==== Data in this exercise ====

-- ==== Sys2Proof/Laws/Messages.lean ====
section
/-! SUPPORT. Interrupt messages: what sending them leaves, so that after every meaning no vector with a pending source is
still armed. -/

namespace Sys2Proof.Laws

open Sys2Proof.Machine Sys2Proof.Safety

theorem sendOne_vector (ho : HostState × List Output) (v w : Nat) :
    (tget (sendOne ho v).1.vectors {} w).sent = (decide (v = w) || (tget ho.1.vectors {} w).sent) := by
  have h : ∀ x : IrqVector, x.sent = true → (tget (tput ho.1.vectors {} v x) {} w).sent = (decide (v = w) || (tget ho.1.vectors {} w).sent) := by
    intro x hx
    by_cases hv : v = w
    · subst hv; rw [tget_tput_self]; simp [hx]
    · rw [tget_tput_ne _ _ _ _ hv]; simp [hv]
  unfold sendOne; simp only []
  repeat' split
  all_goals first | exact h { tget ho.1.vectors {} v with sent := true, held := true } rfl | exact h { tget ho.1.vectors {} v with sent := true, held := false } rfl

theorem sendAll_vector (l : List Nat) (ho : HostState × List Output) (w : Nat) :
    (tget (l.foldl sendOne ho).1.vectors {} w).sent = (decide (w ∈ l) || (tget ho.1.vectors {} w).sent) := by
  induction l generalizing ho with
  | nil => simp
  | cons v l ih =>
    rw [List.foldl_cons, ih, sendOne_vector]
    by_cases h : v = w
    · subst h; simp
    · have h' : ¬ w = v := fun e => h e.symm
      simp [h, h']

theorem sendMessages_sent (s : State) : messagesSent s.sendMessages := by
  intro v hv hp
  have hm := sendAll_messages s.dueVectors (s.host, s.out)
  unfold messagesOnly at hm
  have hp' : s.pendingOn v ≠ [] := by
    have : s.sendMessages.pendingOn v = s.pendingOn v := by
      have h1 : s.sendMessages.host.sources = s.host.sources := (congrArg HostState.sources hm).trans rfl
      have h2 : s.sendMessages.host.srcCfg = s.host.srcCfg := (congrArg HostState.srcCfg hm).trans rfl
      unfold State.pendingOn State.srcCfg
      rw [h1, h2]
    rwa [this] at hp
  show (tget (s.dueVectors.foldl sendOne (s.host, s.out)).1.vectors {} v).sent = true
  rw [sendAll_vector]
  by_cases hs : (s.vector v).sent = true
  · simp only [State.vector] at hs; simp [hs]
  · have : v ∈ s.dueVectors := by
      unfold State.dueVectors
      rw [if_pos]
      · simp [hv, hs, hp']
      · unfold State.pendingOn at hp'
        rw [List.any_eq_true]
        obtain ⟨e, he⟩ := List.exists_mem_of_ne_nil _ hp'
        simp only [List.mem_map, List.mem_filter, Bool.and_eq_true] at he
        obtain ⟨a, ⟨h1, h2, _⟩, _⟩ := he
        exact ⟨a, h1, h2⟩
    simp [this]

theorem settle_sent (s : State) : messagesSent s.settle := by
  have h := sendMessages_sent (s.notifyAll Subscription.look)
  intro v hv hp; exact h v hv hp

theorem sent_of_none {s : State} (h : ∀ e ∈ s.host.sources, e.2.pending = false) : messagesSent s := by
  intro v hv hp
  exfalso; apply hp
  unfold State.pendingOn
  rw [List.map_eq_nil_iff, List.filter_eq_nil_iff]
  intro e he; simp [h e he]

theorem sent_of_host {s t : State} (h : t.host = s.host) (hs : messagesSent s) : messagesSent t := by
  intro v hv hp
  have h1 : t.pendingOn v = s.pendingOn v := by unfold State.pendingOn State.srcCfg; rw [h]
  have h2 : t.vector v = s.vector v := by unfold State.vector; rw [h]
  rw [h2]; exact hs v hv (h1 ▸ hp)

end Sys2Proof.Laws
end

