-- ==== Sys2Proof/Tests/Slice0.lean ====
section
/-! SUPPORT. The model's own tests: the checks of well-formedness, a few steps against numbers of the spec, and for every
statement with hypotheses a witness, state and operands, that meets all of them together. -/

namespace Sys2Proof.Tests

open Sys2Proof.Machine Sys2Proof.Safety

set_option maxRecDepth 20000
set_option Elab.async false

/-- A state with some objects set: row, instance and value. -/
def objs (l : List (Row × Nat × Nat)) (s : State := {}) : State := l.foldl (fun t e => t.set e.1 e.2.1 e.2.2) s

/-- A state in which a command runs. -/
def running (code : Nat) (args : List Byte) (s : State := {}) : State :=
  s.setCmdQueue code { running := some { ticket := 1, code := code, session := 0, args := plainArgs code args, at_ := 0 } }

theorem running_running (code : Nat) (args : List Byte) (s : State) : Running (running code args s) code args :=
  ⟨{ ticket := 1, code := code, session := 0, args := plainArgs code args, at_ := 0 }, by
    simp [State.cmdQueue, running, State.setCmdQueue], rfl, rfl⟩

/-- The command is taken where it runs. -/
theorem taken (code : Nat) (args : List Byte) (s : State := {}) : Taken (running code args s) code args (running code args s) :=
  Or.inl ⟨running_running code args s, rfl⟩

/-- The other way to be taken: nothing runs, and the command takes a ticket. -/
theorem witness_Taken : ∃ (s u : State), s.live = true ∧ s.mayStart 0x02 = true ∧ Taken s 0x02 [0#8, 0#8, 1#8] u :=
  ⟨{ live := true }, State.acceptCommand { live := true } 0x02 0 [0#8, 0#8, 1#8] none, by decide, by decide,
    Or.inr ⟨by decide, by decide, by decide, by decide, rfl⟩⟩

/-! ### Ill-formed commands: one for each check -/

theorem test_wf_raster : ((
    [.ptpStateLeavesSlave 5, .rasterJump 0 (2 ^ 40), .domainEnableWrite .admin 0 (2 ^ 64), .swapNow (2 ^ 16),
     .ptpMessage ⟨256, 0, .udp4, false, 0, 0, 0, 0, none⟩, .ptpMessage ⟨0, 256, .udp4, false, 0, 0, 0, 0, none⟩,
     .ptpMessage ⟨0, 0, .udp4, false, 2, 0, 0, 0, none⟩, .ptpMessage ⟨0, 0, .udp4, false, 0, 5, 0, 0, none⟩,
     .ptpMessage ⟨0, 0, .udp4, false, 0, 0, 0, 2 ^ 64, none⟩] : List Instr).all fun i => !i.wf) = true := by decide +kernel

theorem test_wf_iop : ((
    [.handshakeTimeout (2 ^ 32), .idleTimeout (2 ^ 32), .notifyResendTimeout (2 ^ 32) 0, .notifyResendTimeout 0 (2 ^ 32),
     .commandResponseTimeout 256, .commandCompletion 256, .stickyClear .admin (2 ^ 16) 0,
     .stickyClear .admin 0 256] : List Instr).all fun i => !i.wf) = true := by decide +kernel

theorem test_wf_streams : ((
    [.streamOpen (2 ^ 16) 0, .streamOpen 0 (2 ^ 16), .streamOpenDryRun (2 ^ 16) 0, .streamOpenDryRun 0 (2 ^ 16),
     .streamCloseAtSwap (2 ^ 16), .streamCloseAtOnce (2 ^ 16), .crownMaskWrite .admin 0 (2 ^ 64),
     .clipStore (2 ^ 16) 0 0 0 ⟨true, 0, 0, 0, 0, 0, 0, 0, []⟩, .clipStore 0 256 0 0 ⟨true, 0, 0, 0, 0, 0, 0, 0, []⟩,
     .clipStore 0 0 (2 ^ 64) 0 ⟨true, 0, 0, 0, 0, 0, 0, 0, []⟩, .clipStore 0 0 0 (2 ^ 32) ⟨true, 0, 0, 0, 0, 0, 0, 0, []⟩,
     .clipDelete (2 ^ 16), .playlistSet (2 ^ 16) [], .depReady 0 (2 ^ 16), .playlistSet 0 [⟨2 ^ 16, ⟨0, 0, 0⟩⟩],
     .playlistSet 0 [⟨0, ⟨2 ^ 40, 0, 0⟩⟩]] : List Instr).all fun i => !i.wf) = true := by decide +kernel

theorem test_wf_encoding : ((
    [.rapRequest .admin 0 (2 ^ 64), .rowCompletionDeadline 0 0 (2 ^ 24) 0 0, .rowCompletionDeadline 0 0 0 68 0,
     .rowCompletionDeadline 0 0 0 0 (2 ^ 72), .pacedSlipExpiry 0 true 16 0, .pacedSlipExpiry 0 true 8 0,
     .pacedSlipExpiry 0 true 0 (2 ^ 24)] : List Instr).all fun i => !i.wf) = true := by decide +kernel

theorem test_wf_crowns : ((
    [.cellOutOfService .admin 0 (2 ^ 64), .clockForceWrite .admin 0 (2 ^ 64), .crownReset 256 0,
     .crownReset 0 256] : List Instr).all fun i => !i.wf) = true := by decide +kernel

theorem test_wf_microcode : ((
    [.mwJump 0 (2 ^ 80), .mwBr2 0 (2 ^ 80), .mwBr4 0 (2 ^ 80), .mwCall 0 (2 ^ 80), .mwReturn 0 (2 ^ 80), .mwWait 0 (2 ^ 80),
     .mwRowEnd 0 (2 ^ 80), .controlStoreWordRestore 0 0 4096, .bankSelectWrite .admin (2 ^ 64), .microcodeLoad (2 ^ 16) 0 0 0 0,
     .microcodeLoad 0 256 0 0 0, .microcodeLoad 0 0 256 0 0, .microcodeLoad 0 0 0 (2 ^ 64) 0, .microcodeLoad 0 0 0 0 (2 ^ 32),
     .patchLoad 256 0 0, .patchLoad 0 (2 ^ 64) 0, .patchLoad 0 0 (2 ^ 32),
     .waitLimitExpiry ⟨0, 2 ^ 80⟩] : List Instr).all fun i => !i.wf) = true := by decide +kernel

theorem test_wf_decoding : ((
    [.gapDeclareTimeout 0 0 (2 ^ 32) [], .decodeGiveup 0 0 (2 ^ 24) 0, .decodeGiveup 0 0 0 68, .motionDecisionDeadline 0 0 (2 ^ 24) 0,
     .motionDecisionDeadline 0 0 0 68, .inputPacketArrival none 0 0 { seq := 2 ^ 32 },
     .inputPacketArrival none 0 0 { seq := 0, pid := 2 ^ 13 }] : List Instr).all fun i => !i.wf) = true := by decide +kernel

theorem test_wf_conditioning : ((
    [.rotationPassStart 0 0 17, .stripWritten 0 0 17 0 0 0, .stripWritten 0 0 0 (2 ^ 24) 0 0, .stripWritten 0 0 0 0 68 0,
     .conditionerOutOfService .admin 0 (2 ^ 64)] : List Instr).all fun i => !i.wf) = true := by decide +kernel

====

Task details:
Copy each line of the listing above that contains the word "every".

Expected answer:
/-! SUPPORT. Interrupt messages: what sending them leaves, so that after every meaning no vector with a pending source is
/-! SUPPORT. The model's own tests: the checks of well-formedness, a few steps against numbers of the spec, and for every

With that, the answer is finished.